Jack Goes Boating
What parents need to know
Parents Need to Know
Parents need to know that this character-based drama (which marks the directorial debut of Oscar-winning actor Philip Seymour Hoffman, who also stars) is poignant and touching but meant for adults thanks to its frequent sex talk, drinking and drug use, and language (especially "f--k"). Hoffman's character is somewhat inspirational, pulling himself out of a sad existence when he meets a girl and trying to improve himself so he deserves her. But at the same time, his best friend's marriage is falling apart. Teens may not be interested in this quiet story, but adults who are already Hoffman fans may appreciate it.
What's the story?
Jack (Philip Seymour Hoffman) works for his uncle as a limo driver, as does his best friend, Clyde (John Ortiz). Jack is a sad, quiet, shy type who isn't very social. During a New York winter, Clyde's wife, Lucy (Daphne Rubin-Vega), sets him up on a blind date with a co-worker, Connie (Amy Ryan). They hit it off, setting a date for the next summer to go boating in the park. But Jack can't swim, so he arranges for lessons with Clyde. He also learns to cook so that he can invite Connie to a dinner party. Unfortunately, everything goes wrong at the party, with Clyde and Lucy's marriage disintegrating faster than Jack and Lucy's relationship progresses.
Is it any good?
This is a refreshing drama made by and for grown-ups. Already a celebrated actor, Hoffman makes his directorial debut in this drama based upon a 2007 play by Bob Glaudini (in which Hoffman also starred). Perhaps not surprisingly, the result is more character-based than it is flashy or visual. It would almost come across as a fairly routine indie/Sundance-type movie if not for the superior acting and subtle characterization.

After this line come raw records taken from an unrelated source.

theorem execCancel_factors (k : Bool) : FactorsThrough (transmitSide k) execCancel := fun _ =>
  .ite Iff.rfl (.next rfl) (.next rfl)

/-- A TX_STEP's pulse and its bookkeeping (41_bit_modulator.md R126). -/
theorem transmitSide_pulse (k : Bool) (d : Nat) (s : State) :
    transmitSide k (advanceTx (togglePulse d s)) = transmitSide k (advanceTx (togglePulse d (transmitSide k s))) := by
  cases k <;> rfl

theorem execTxStep_factors (k : Bool) : FactorsThrough (transmitSide k) execTxStep := by
  intro s
  have hpulse : nextPulse (transmitSide k s) = nextPulse s := rfl
  unfold execTxStep
  refine .ite Iff.rfl ?_ (.refl _)
  rw [hpulse]
  cases nextPulse s with
  | next d => exact .next (transmitSide_pulse k d s)
  | fault e => exact .refl _
  | refused e => exact .refl _

theorem execEmitDone_factors (k : Bool) : FactorsThrough (transmitSide k) execEmitDone := fun s =>
  .ite Iff.rfl (.ite Iff.rfl (.next (by cases k <;> rfl)) (.next (by cases k <;> rfl)))
    (.next (transmitSide_transmitSide k s).symm)

theorem execEmitFail_factors (k : Bool) : FactorsThrough (transmitSide k) execEmitFail := fun s =>
  .ite Iff.rfl (.next (by cases k <;> rfl)) (.next (transmitSide_transmitSide k s).symm)

theorem exec_transmitOp_factors {i : Instr} (k : Bool) (hi : transmitOp i = true) :
    FactorsThrough (transmitSide k) (exec i) := by
  cases i with
  | encode q => exact execEncode_factors k q
  | modulate => exact execModulate_factors k
  | replay q => exact execReplay_factors k q
  | cancel => exact execCancel_factors k
  | txStep => exact execTxStep_factors k
  | emitDone => exact execEmitDone_factors k
  | emitFail => exact execEmitFail_factors k
  | _ => cases hi

/-- Settles O51: each operation finds its own side as the other left it, so it does to it what it did alone. -/
theorem pipelinesCommute : Obligations.PipelinesCommute := by
  intro i j s a b hi hj ha hb
  obtain ⟨k, hk⟩ : ∃ k : Bool, k = true ↔ j ≠ .resAck := ⟨decide (j ≠ .resAck), decide_eq_true_iff⟩
  obtain ⟨x, hx, hrx⟩ := (exec_receiveOp_factors hj).completes (exec_transmitOp_receiveSide ha hi) hb
  obtain ⟨y, hy, hty⟩ := (exec_transmitOp_factors k hi).completes (exec_receiveOp_transmitSide hb hj hk.1) ha
  have htransmit : transmitSide k x = transmitSide k y := (exec_receiveOp_transmitSide hx hj hk.1).trans hty.symm
  have hreceive : receiveSide x = receiveSide y := hrx.trans (exec_transmitOp_receiveSide hy hi).symm
  obtain ⟨hsameT, hcfg, hstatus⟩ := transmitSide_eq_iff.1 htransmit
  obtain ⟨hsameR, _, _⟩ := receiveSide_eq_iff.1 hreceive
  exact ⟨x, y, hx, hy, hsameT, hsameR, hcfg, fun hne => hstatus (hk.2 hne)⟩

end Sys2Proof.Machine
end

section
/-! PROOFS. The family 30_encoding.md: the codes of the operations, the pulse sequence of a packet, its pulses on the
line, and their way back through the receiver and the Decoder. -/

namespace Sys2Proof.Machine

/-! ### Codes and operations (30_encoding.md R82, R84) -/

theorem reservedCommand_iff (op : BitVec 4) : reservedCommand op = true ↔ op.toNat = 0 ∨ 7 ≤ op.toNat := by
  simp [reservedCommand, BitVec.le_def, ← BitVec.toNat_inj]

theorem reservedEvent_iff (ev : BitVec 3) : reservedEvent ev = true ↔ ev.toNat = 0 ∨ 6 ≤ ev.toNat := by
  simp [reservedEvent, BitVec.le_def, ← BitVec.toNat_inj]

theorem decodeCommand_of_reserved {op : BitVec 4} (h : reservedCommand op = true) (pay : List Byte) (seq : List Nat) :
    decodeCommand op pay seq = .cmdReserved op := by
  have hop := (reservedCommand_iff op).1 h
  unfold decodeCommand
  split
  case h_7 => rfl
  all_goals omega

theorem decodeEvent_of_reserved {ev : BitVec 3} (h : reservedEvent ev = true) (time : Nat) (lvl : Level) :
    decodeEvent ev time lvl = .evtReserved ev := by
  have hev := (reservedEvent_iff ev).1 h
  unfold decodeEvent
  split
  case h_6 => rfl
  all_goals omega
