/-! Page-table entries (R243). -/

/-- The fabric physical address of a leaf's frame. -/
def leafFrame (e : W64) : Nat := (field e 28 35).toNat * 65536
/-- SUB of a leaf. -/
def leafSub (e : W64) : Nat := (field e 24 4).toNat
/-- DFMT of a leaf. -/
def leafDfmt (e : W64) : Nat := (field e 18 4).toNat
/-- SFMT of a leaf. -/
def leafSfmt (e : W64) : Nat := (field e 14 4).toNat
/-- COMP of a leaf. -/
def leafComp (e : W64) : Bool := e.getLsbD 13
/-- SIZE of a leaf. -/
def leafSize (e : W64) : BitVec 2 := field e 11 2
/-- HOMEDIE of a leaf. -/
def leafHomeDie (e : W64) : Nat := (field e 8 3).toNat
/-- PLACE of a leaf. -/
def leafPlace (e : W64) : BitVec 2 := field e 6 2
/-- COW of a leaf. -/
def leafCow (e : W64) : Bool := e.getLsbD 5
/-- X of a leaf. -/
def leafX (e : W64) : Bool := e.getLsbD 4
/-- W of a leaf. -/
def leafW (e : W64) : Bool := e.getLsbD 3
/-- R of a leaf. -/
def leafR (e : W64) : Bool := e.getLsbD 2
/-- T of an entry. -/
def entryT (e : W64) : Bool := e.getLsbD 1
/-- V of an entry. -/
def entryV (e : W64) : Bool := e.getLsbD 0

/-- The page size of a leaf in bytes. -/
def pageSize (e : W64) : Nat :=
  match (leafSize e).toNat with
  | 0 => 65536 | 1 => 2 ^ 21 | _ => 2 ^ 30

/-- Whether a format code is an MX format (R257). -/
def isMxCode (f : Nat) : Bool := 6 ≤ f && f ≤ 8

/-- The element format of a stored or delivered format (R257). -/
def pageFmt (f : Nat) : FloatFmt :=
  match f with
  | 1 => fp32 | 2 => bf16 | 3 => fp16 | 4 => e4m3 | 5 => e5m2 | 6 => e4m3 | 7 => e5m2 | _ => e2m1

/-- The bytes of one element of a plain format (R257). -/
def elemBytes (f : Nat) : Nat :=
  match f with
  | 1 => 4 | 2 | 3 => 2 | _ => 1

/-- The elements of an MX unit (R257) and of one of its rows (R258). -/
def unitElems (f : Nat) : Nat := if f == 8 then 8192 else 4096
/-- The elements of one row of an MX unit (R258). -/
def rowElems (f : Nat) : Nat := if f == 8 then 256 else 128
/-- The bits of an MX element. -/
def mxBits (f : Nat) : Nat := if f == 8 then 4 else 8

/-- The bytes of an MX unit (R258). -/
def mxUnit : Nat := 4352

/-- The elements of a delivered view of `p` bytes (R259). -/
def viewElems (dfmt p : Nat) : Nat := if isMxCode dfmt then p / mxUnit * unitElems dfmt else p / elemBytes dfmt

/-- The bytes of backing behind a page (R259). -/
def backing (sfmt dfmt p : Nat) : Nat :=
  if sfmt == dfmt then p
  else
    let n := viewElems dfmt p
    let b := if isMxCode sfmt then (n + unitElems sfmt - 1) / unitElems sfmt * mxUnit else n * elemBytes sfmt
    (b + 255) / 256 * 256
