-- ==== Sys2Proof/Machine/Scalar.lean ====
section
/-! DEFINITION. The S slot: integer, predicate, floating-point, branch, loop, handle, control-register and fence
instructions (R98 to R142, R303 to R307). Each `eff…` is the effect of one enabled instruction on the bundle under
construction; `cr…`, `branch…` and `probe…` are shared. -/

namespace Sys2Proof.Machine

/-! Integer instructions (R121 to R124). -/

/-- ADD. -/
def effAdd (o : SReg) (x : Ctx) (a : Acc) : Acc := a.putX x o.rd (x.rd o.ra + x.rd o.rb) 1
/-- SUB. -/
def effSub (o : SReg) (x : Ctx) (a : Acc) : Acc := a.putX x o.rd (x.rd o.ra - x.rd o.rb) 1
/-- MUL: the low half of the product, after three cycles (R119). -/
def effMul (o : SReg) (x : Ctx) (a : Acc) : Acc := a.putX x o.rd (x.rd o.ra * x.rd o.rb) 3

/-- The high half of the 128-bit product, signed or unsigned. -/
def mulHigh (uns : Bool) (p q : W64) : W64 :=
  if uns then ((p.zeroExtend 128 * q.zeroExtend 128) >>> 64).truncate 64
  else ((p.signExtend 128 * q.signExtend 128) >>> 64).truncate 64

/-- MULH. -/
def effMulh (o : SReg) (x : Ctx) (a : Acc) : Acc := a.putX x o.rd (mulHigh (o.fn == 1) (x.rd o.ra) (x.rd o.rb)) 3

/-- The quotient of R122: rounded toward zero, all ones for a zero divisor. -/
def quotient (uns : Bool) (p q : W64) : W64 := if q == 0 then BitVec.allOnes 64 else if uns then p.udiv q else p.sdiv q
/-- The remainder of R122: the dividend's sign, the dividend for a zero divisor. -/
def remainder (uns : Bool) (p q : W64) : W64 := if q == 0 then p else if uns then p.umod q else p.srem q

/-- DIV. -/
def effDiv (o : SReg) (x : Ctx) (a : Acc) : Acc := a.putX x o.rd (quotient (o.fn == 1) (x.rd o.ra) (x.rd o.rb)) 34
/-- REM. -/
def effRem (o : SReg) (x : Ctx) (a : Acc) : Acc := a.putX x o.rd (remainder (o.fn == 1) (x.rd o.ra) (x.rd o.rb)) 34

/-- An immediate, sign-extended from 37 bits (R123). -/
def imm37 (i : BitVec 37) : W64 := i.signExtend 64

/-- ADDI. -/
def effAddi (o : SImm) (x : Ctx) (a : Acc) : Acc := a.putX x o.rd (x.rd o.ra + imm37 o.imm) 1
/-- AND. -/
def effAnd (o : SReg) (x : Ctx) (a : Acc) : Acc := a.putX x o.rd (x.rd o.ra &&& x.rd o.rb) 1
/-- OR. -/
def effOr (o : SReg) (x : Ctx) (a : Acc) : Acc := a.putX x o.rd (x.rd o.ra ||| x.rd o.rb) 1
/-- XOR. -/
def effXor (o : SReg) (x : Ctx) (a : Acc) : Acc := a.putX x o.rd (x.rd o.ra ^^^ x.rd o.rb) 1

/-- A left shift; 64 and more give zero. -/
def shl64 (v : W64) (k : Nat) : W64 := if 64 ≤ k then 0 else v <<< k
/-- A right shift filled with zeros. -/
def shr64 (v : W64) (k : Nat) : W64 := if 64 ≤ k then 0 else v >>> k
/-- A right shift filled with bit 63. -/
def sar64 (v : W64) (k : Nat) : W64 := if 64 ≤ k then (if v.msb then BitVec.allOnes 64 else 0) else v.sshiftRight k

A surface reading shows a good number of "quirky" touches -- from Jack's penchant for reggae music and his quasi-dreadlocked hair to the montage "learning" sequences to some of the staging and soundtrack choices. But Hoffman clearly feels this material, and he turns it into an intimate, emotionally rich atmosphere, with the four leads playing off of one another with great skill, comfort, and complexity; the movie is strong enough for a second reading.
Families can talk about...
Families can talk about the relationship between Jack and Connie. Are they good communicators? Do they do a good job of discussing what they want and what they're afraid of? How does this affect the way that the movie depicts sex?
Is Jack a good role model? Throughout the film, everyone seems to help him, but he's rarely able to offer any help back -- does that make him selfish? Would he help if he could?